Uploaded image for project: 'Couchbase Server'
  1. Couchbase Server
  2. MB-22040

GSI client panics when FDs exhausted

    XMLWordPrintable

Details

    • Bug
    • Resolution: Fixed
    • Major
    • 5.0.0
    • 5.0.0
    • secondary-index
    • None
    • Dev environment, on Mac, with cluster_run
    • Untriaged
    • No

    Description

      Cloned from MB-21985, so the original bug can track the cbq-engine issue, and this cloned bug will track the GSI issue (basically, better error handling when system runs out of file descriptors).

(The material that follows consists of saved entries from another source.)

/-- This hardware has all 34 instructions (R87, decision D8). -/
theorem Instr.wellFormed_eq_true (i : Instr) : i.wellFormed = true := by cases i <;> rfl

@[simp] theorem decode_encode (i : Instr) : decode (encode i) = .known i := decodeUnder_encode i.wellFormed_eq_true

/-- The two bytes of an instruction, high byte first, decode to it and leave the bytes after them (R57). -/
theorem decodeBytes_encodeBytes (i : Instr) (rest : List Byte) :
    decodeBytes (encodeBytes i ++ rest) = .decoded (.known i) rest := by
  simp [encodeBytes, decodeBytes]

/-- Settles O2: the word level for both values of the parameter, and the byte level for this hardware. -/
theorem decodingAnEncodedInstructionGivesItBack : Obligations.DecodingAnEncodedInstructionGivesItBack :=
  ⟨fun _ _ h => decodeUnder_encode h, fun i rest _ => decodeBytes_encodeBytes i rest⟩

/-- Settles O1: the decoder evaluated on the twenty words. -/
theorem writtenWordsDecodeToTheirInstructions : Obligations.WrittenWordsDecodeToTheirInstructions := by
  unfold Obligations.WrittenWordsDecodeToTheirInstructions
  decide

/-! ### Encode of decode -/

theorem addr_of_fieldOp {w : Word16} {op : Nibble} (h : fieldOp w = op) : op ++ fieldNNN w = w := by
  rw [← h, ← eq_addr]

theorem xnn_of_fieldOp {w : Word16} {op : Nibble} (h : fieldOp w = op) : op ++ fieldX w ++ fieldNN w = w := by
  rw [← h, ← eq_xnn]

theorem xyn_of_fieldOp {w : Word16} {op : Nibble} (h : fieldOp w = op) :
    op ++ fieldX w ++ fieldY w ++ fieldN w = w := by
  rw [← h, ← eq_xyn]

/-- Clearing no bit, for the instructions that ignore none. -/
theorem and_not_zero (w : Word16) : w &&& ~~~ (0x0000 : Word16) = w :=
  (congrArg (w &&& ·) BitVec.not_zero).trans BitVec.and_allOnes

/-- Clearing the low nibble, which `5xy?` and `9xy?` ignore. -/
theorem and_not_000F (w : Word16) : w &&& ~~~ (0x000F : Word16) = fieldOp w ++ fieldX w ++ fieldY w ++ 0x0#4 := by
  conv_lhs => rw [eq_xyn w, show ~~~ (0x000F : Word16) = allOnes 12 ++ 0#4 by decide]
  refine (BitVec.and_append (x₁ := fieldOp w ++ fieldX w ++ fieldY w) (y₁ := fieldN w)).trans ?_
  rw [BitVec.and_allOnes, BitVec.and_zero]

/-- Clearing the `y` nibble, which `8x?6` and `8x?E` ignore. -/
theorem and_not_00F0 (w : Word16) : w &&& ~~~ (0x00F0 : Word16) = fieldOp w ++ fieldX w ++ 0x0#4 ++ fieldN w := by
  conv_lhs => rw [eq_xyn w, show ~~~ (0x00F0 : Word16) = allOnes 8 ++ 0#4 ++ allOnes 4 by decide]
  refine (BitVec.and_append (x₁ := fieldOp w ++ fieldX w ++ fieldY w) (y₁ := fieldN w)).trans ?_
  rw [BitVec.and_append, BitVec.and_allOnes, BitVec.and_allOnes, BitVec.and_zero]

theorem encode_of_decodeFamily0 {w : Word16} {i : Instr} (h : decodeFamily0 w = .known i) :
    encode i = w &&& ~~~ i.ignoredBits := by
  unfold decodeFamily0 at h
  split at h
  case isTrue hw =>
    cases h
    rw [hw]
    rfl
  case isFalse =>
    split at h
    case isTrue hw =>
      cases h
      rw [hw]
      rfl
    case isFalse => cases h
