structure Rcp where
  idleS : BitVec 16 := 60
  pcp : BitVec 3 := 0
  vlan : BitVec 12 := 0
  ptpDomain : Byte := 0
  udpPort : BitVec 16 := 47742
  static : Bool := false
  dhcp : Dhcp := .idle
  addr : W32 := 0
  ethRxDrop : W32 := 0
  discard : W32 := 0
  crcErr : W32 := 0
  reorderDrop : W32 := 0
  ptpLocked : Bool := false
  ptpOffset : W32 := 0
  everLocked : Bool := false
  ptpMaster : Option PtpMaster := none
  ptpSlew : Int := 0                               -- lead over the master not yet worked off
  addr6 : Option (BitVec 128) := none              -- address of IPv6 autoconfiguration (R295)
  openings : List Opening := []                    -- newest first
  sessions : List Session := []
  opened : Nat := 0                                -- sessions opened since power-on, from which ids are drawn
  challenge : Nat := 0                             -- challenges drawn
  prevOwner : Option (Nat × Nat) := none           -- previous owner session and its last sequence
  hostSeq : Nat := 0                               -- sequence of the command being executed
  long : Option LongCmd := none
  tx : List Reply := []                            -- messages sent, newest first
  icmpReplies : Nat := 0                           -- replies to echo, ARP and neighbour requests
  net : List NetOut := []                          -- those replies and the event messages of R296, newest first
  deriving DecidableEq, Repr

/-- An event record (Table 14-5). -/
structure Event where
  seq : Nat
  time : Nat
  code : BitVec 16
  kind : Byte
  source : W32
  body : List Byte
  deriving DecidableEq, Repr

structure EventLog where
  newest : Nat := 0
  records : List Event := []                       -- newest first, at most 4,096
  boot : W32 := 0
  deriving DecidableEq, Repr

/-- A ridge DMA channel (R320). -/
structure RidgeChan where
  declared : Bool := false
  log2 : BitVec 4 := 0
  base : BitVec 42 := 0
  released : W32 := 0
  records : W32 := 0
  slot : Nat := 0                                  -- ring slots written
  stopped : Option Event := none
  deriving DecidableEq, Repr

structure Ridge where
  spillOn : Bool := false
  telemetryOn : Bool := false
  periodMs : BitVec 10 := 100
  ringLog2 : BitVec 4 := 0
  ringBase : BitVec 42 := 0
  chans : Tab RidgeChan := []
  spilled : Nat := 0                               -- newest device sequence spilled
  telemetrySkip : W32 := 0
  regions : Tab Region := []
  deriving DecidableEq, Repr

structure Power where
  off : Bool := false                              -- a protective shutdown has removed power (R324)
  bootFailed : Bool := false                       -- no firmware slot verified (R339, 2)
  slopesOn : Bool := false                         -- bring-up has powered the slopes
  lastShutdown : Byte := 0
  causeRecord : Byte := 0                          -- non-volatile (R324)
  inputW : BitVec 16 := 0
  inputMv : BitVec 16 := 0
  ownerW : BitVec 16 := 2500
  jobW : BitVec 16 := 0
  reduced : Bool := false                          -- the 1,200 W cap of R323
  outOfRange : Bool := false                       -- the input has not yet stood in the operating range for 1 s
  lowNow : Bool := false                           -- the input stands in the reduced range
  locate : Bool := false
  standbyBit : Bool := false
  coolInlet : BitVec 16 := 0
  coolOutlet : BitVec 16 := 0
  coolFlow : BitVec 16 := 0
  coolBad : Bool := false
  lowPeriods : Nat := 0                            -- consecutive periods below cap − 50 (R329)
  clampEvents : W32 := 0
  deriving DecidableEq, Repr

/-- Readiness (Table 15-13). -/
structure Ready where
  hostPort : Bool := false
  hbm : BitVec 12 := 0
  ports : BitVec 8 := 0
  courses : BitVec 64 := 0
  done : Bool := false
  failed : List BringUp := []
  refreshed : Bool := false                        -- the stacks come out of self-refresh, not from power-on (R333)
  deriving DecidableEq, Repr

/-- Life-cycle states (Table 17-3). -/
inductive LcState where
  | manufacture | provisioned | deployed | service | decommissioned
  deriving DecidableEq, Repr

/-- A firmware package held in a slot (Table 17-1): its bytes, none for one that the module was delivered with, and its rollback index,
version, items and digest. -/
structure Package where
  bytes : Option (List Byte) := none
  rollback : Nat
  version : W32
  items : W32
  digest : Nat
  deriving DecidableEq, Repr

structure Security where
  lc : LcState := .provisioned
  transitions : Nat := 1
  decommissioned : Bool := false                   -- its own fuse (R369)
  tamperCount : BitVec 4 := 0
  clearCount : BitVec 4 := 0
  tamperFinal : Bool := false
  debugUnlocked : Bool := false
  jumper : Bool := false
  windowEnd : Option Nat := none                   -- timebase at which the presence window runs out
  policy : BitVec 4 := 0
  keys : Tab (Nat × Nat) := []                     -- slot -> x, y
  keyData : Tab Word := []
  activeFw : Bool := false                         -- slot B active, kind 0
  activeContent : Bool := false
  staged : BitVec 2 := 0                           -- bit k: the inactive slot's package of kind k is staged
  packages : Tab Package := []                     -- kind × 2 + slot
  bootedB : Bool := false
  rollback0 : BitVec 6 := 0
  rollback1 : BitVec 6 := 0
  version : W32 := 0
  fwDigest : Nat := 0
  bankLine : BitVec 12 := 0
  bank : Tab Word := []                            -- line × 8 + word
  wiping : Bool := false
  identity : Bool := true                          -- the identity seed fuse is whole (Table 17-4)
  keyed : Bool := true                             -- the identity key, derived at power-on from the seed (R367)
  chain : Bool := true                             -- the owner area holds the certificate chain (R367, Table 17-4)
  rootDigest : BitVec 384 := 0                     -- fused digest of the Knamon root key (R363)
  committing : Option Nat := none                  -- kind whose commit has still to raise its counter (R366)
  deriving DecidableEq, Repr

structure Health where
  suspect : Bool := false
  causeDigest : Bool := false
  causeUnit : Bool := false
  markDomains : List Nat := []                     -- domains that marked the module and have not cleared it
  sweepSinceMark : Bool := false
  conditions : BitVec 6 := 0
  held : Bool := false
  noSpare : BitVec 64 := 0
  contentItems : W32 := 0
  contentVersion : W32 := 0
  contentDigest : Nat := 0
  lateCourses : List Nat := []
  overdue : List Nat := []
  sweepS : W32 := 0
  sweeps : W32 := 0
  sweepClean : Bool := true
  swept : List (Nat × Nat) := []                   -- units of the sweep under way that an item has run on: kind, index (R355)
  migrations : Word := 0
  tmrItems : Byte := 0
  tmrCount : W32 := 0
  tmrOdd : Tab (List Nat) := []                    -- item of Table 11-2 -> those of its three copies that differ from their vote (R237)
  deriving DecidableEq, Repr

structure Fabric where
  loaded : Bool := false
  axisMap : List Nat := [0, 1, 2, 3]
  sizes : List Nat := [1, 1, 1, 1]                 -- T, P, D, X
  coord : ModAddr := 0
  e2eMs : BitVec 14 := 100
  forced : BitVec 4 := 0
  auto : BitVec 4 := 0
  open_ : BitVec 4 := 0
  closing : List (Nat × Nat × Nat × Bool) := []    -- a BYPASS_SET that waits for its drain: pair, session, sequence, force
  outstanding : List Outstanding := []
  deriving DecidableEq, Repr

      Original Issue reported by Eben:


      I did a repo sync yesterday and rebuilt, so my code is up-to-date.

      While testing query monitoring, I set up a script to keep running the query:

      select * from `travel-sample` where foo = "bar";

      It ran successfully for a while, then I started getting panics in the query engine every time.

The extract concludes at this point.